Collected data

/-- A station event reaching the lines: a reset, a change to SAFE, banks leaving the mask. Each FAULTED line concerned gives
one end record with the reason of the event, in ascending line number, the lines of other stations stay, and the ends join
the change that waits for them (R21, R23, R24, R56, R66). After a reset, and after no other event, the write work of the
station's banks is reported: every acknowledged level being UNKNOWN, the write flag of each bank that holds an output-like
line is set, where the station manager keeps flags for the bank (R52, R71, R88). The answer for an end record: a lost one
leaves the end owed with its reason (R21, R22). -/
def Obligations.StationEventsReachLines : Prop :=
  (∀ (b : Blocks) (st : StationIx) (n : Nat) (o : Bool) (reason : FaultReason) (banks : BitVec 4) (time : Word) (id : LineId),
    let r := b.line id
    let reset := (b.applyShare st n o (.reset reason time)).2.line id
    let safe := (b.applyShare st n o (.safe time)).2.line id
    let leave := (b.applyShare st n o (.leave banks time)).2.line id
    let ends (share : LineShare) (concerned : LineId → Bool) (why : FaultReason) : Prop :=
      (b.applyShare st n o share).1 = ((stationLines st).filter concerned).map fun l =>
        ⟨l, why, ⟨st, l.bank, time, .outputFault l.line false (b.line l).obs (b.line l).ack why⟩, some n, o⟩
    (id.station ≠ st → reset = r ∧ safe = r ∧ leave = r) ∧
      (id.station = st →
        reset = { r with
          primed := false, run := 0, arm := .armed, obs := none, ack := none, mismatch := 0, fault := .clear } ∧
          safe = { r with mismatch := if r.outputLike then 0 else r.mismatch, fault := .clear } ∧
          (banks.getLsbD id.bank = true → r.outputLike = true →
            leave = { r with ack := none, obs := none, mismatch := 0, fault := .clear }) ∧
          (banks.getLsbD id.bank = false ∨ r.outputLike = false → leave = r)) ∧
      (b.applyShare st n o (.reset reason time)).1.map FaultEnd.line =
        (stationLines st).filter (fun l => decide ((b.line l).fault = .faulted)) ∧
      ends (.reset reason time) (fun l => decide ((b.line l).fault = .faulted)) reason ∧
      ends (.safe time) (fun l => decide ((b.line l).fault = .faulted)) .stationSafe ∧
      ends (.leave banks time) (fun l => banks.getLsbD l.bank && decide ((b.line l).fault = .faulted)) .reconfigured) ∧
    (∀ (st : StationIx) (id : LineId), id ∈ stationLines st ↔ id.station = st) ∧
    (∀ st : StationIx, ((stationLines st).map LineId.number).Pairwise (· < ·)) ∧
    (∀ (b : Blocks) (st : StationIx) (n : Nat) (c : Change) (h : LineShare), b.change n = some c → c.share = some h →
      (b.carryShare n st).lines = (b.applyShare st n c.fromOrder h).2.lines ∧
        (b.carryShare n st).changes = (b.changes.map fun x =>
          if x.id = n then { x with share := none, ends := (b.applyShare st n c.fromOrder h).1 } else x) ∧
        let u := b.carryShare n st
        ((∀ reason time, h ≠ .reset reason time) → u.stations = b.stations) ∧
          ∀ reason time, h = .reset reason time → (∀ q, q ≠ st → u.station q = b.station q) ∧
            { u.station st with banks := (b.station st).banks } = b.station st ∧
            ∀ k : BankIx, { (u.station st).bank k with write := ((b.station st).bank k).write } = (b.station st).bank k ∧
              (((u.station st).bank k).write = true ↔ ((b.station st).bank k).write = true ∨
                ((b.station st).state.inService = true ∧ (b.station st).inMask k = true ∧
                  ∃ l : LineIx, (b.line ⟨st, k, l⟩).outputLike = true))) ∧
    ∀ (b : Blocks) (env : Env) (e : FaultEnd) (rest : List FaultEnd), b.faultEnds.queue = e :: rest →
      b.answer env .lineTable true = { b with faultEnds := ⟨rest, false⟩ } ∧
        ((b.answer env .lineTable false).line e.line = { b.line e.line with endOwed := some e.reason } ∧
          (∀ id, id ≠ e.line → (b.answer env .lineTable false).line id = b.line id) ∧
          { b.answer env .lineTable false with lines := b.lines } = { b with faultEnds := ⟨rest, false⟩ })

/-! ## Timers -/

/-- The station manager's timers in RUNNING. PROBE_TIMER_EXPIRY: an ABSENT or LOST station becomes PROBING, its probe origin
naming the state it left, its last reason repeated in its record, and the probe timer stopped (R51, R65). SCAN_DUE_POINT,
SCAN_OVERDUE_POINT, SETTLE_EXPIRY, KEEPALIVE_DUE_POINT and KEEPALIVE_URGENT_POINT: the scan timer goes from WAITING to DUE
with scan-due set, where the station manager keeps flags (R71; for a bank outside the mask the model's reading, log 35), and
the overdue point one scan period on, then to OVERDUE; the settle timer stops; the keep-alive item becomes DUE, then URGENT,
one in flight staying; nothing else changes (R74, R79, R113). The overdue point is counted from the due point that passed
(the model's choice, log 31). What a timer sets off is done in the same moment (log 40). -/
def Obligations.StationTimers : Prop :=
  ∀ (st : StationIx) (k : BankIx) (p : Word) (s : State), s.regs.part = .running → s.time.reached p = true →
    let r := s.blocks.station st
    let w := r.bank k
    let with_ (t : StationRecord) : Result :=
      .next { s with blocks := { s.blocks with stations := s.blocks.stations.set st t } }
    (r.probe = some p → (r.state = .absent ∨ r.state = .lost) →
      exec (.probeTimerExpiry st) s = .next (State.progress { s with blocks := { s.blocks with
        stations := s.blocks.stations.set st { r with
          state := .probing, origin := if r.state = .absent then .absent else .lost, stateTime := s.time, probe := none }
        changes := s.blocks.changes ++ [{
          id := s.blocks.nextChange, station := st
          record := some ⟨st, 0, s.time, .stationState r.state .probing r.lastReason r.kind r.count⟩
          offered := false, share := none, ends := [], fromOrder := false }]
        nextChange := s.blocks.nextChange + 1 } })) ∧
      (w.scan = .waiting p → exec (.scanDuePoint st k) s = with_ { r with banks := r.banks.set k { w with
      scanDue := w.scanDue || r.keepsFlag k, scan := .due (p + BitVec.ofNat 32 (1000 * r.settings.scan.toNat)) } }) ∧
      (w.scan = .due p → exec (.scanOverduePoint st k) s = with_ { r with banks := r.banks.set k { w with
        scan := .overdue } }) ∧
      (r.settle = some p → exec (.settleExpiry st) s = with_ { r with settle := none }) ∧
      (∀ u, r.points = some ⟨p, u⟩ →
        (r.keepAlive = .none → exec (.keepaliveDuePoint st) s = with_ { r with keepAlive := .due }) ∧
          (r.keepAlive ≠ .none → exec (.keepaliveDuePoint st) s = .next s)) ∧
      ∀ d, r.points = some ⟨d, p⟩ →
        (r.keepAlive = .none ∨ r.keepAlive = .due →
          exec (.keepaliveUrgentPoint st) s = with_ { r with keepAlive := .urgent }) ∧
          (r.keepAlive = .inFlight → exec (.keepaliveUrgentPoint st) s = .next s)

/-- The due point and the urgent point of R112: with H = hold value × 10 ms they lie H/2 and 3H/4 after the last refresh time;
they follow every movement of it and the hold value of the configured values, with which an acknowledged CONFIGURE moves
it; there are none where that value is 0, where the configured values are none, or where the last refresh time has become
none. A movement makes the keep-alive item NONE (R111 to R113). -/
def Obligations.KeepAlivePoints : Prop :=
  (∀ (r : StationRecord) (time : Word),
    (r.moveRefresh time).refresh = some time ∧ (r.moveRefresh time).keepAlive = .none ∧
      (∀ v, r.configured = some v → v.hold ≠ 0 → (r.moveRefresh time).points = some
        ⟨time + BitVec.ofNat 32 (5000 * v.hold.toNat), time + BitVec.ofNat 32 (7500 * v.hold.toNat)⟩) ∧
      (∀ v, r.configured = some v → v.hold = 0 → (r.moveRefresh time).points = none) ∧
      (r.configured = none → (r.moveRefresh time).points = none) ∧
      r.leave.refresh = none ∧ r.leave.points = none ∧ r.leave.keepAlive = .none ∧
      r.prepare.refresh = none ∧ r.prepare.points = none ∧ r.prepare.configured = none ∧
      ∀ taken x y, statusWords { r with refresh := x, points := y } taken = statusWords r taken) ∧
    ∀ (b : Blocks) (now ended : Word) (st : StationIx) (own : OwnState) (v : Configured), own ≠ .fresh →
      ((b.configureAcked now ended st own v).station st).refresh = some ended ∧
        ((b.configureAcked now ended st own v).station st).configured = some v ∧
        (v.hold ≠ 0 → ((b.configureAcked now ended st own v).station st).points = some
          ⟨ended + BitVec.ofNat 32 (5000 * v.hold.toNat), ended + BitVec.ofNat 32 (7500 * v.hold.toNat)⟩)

Task goal:
Only the count is wanted. Count the lines of the data above that include the string "carryShare".

Expected answer:
3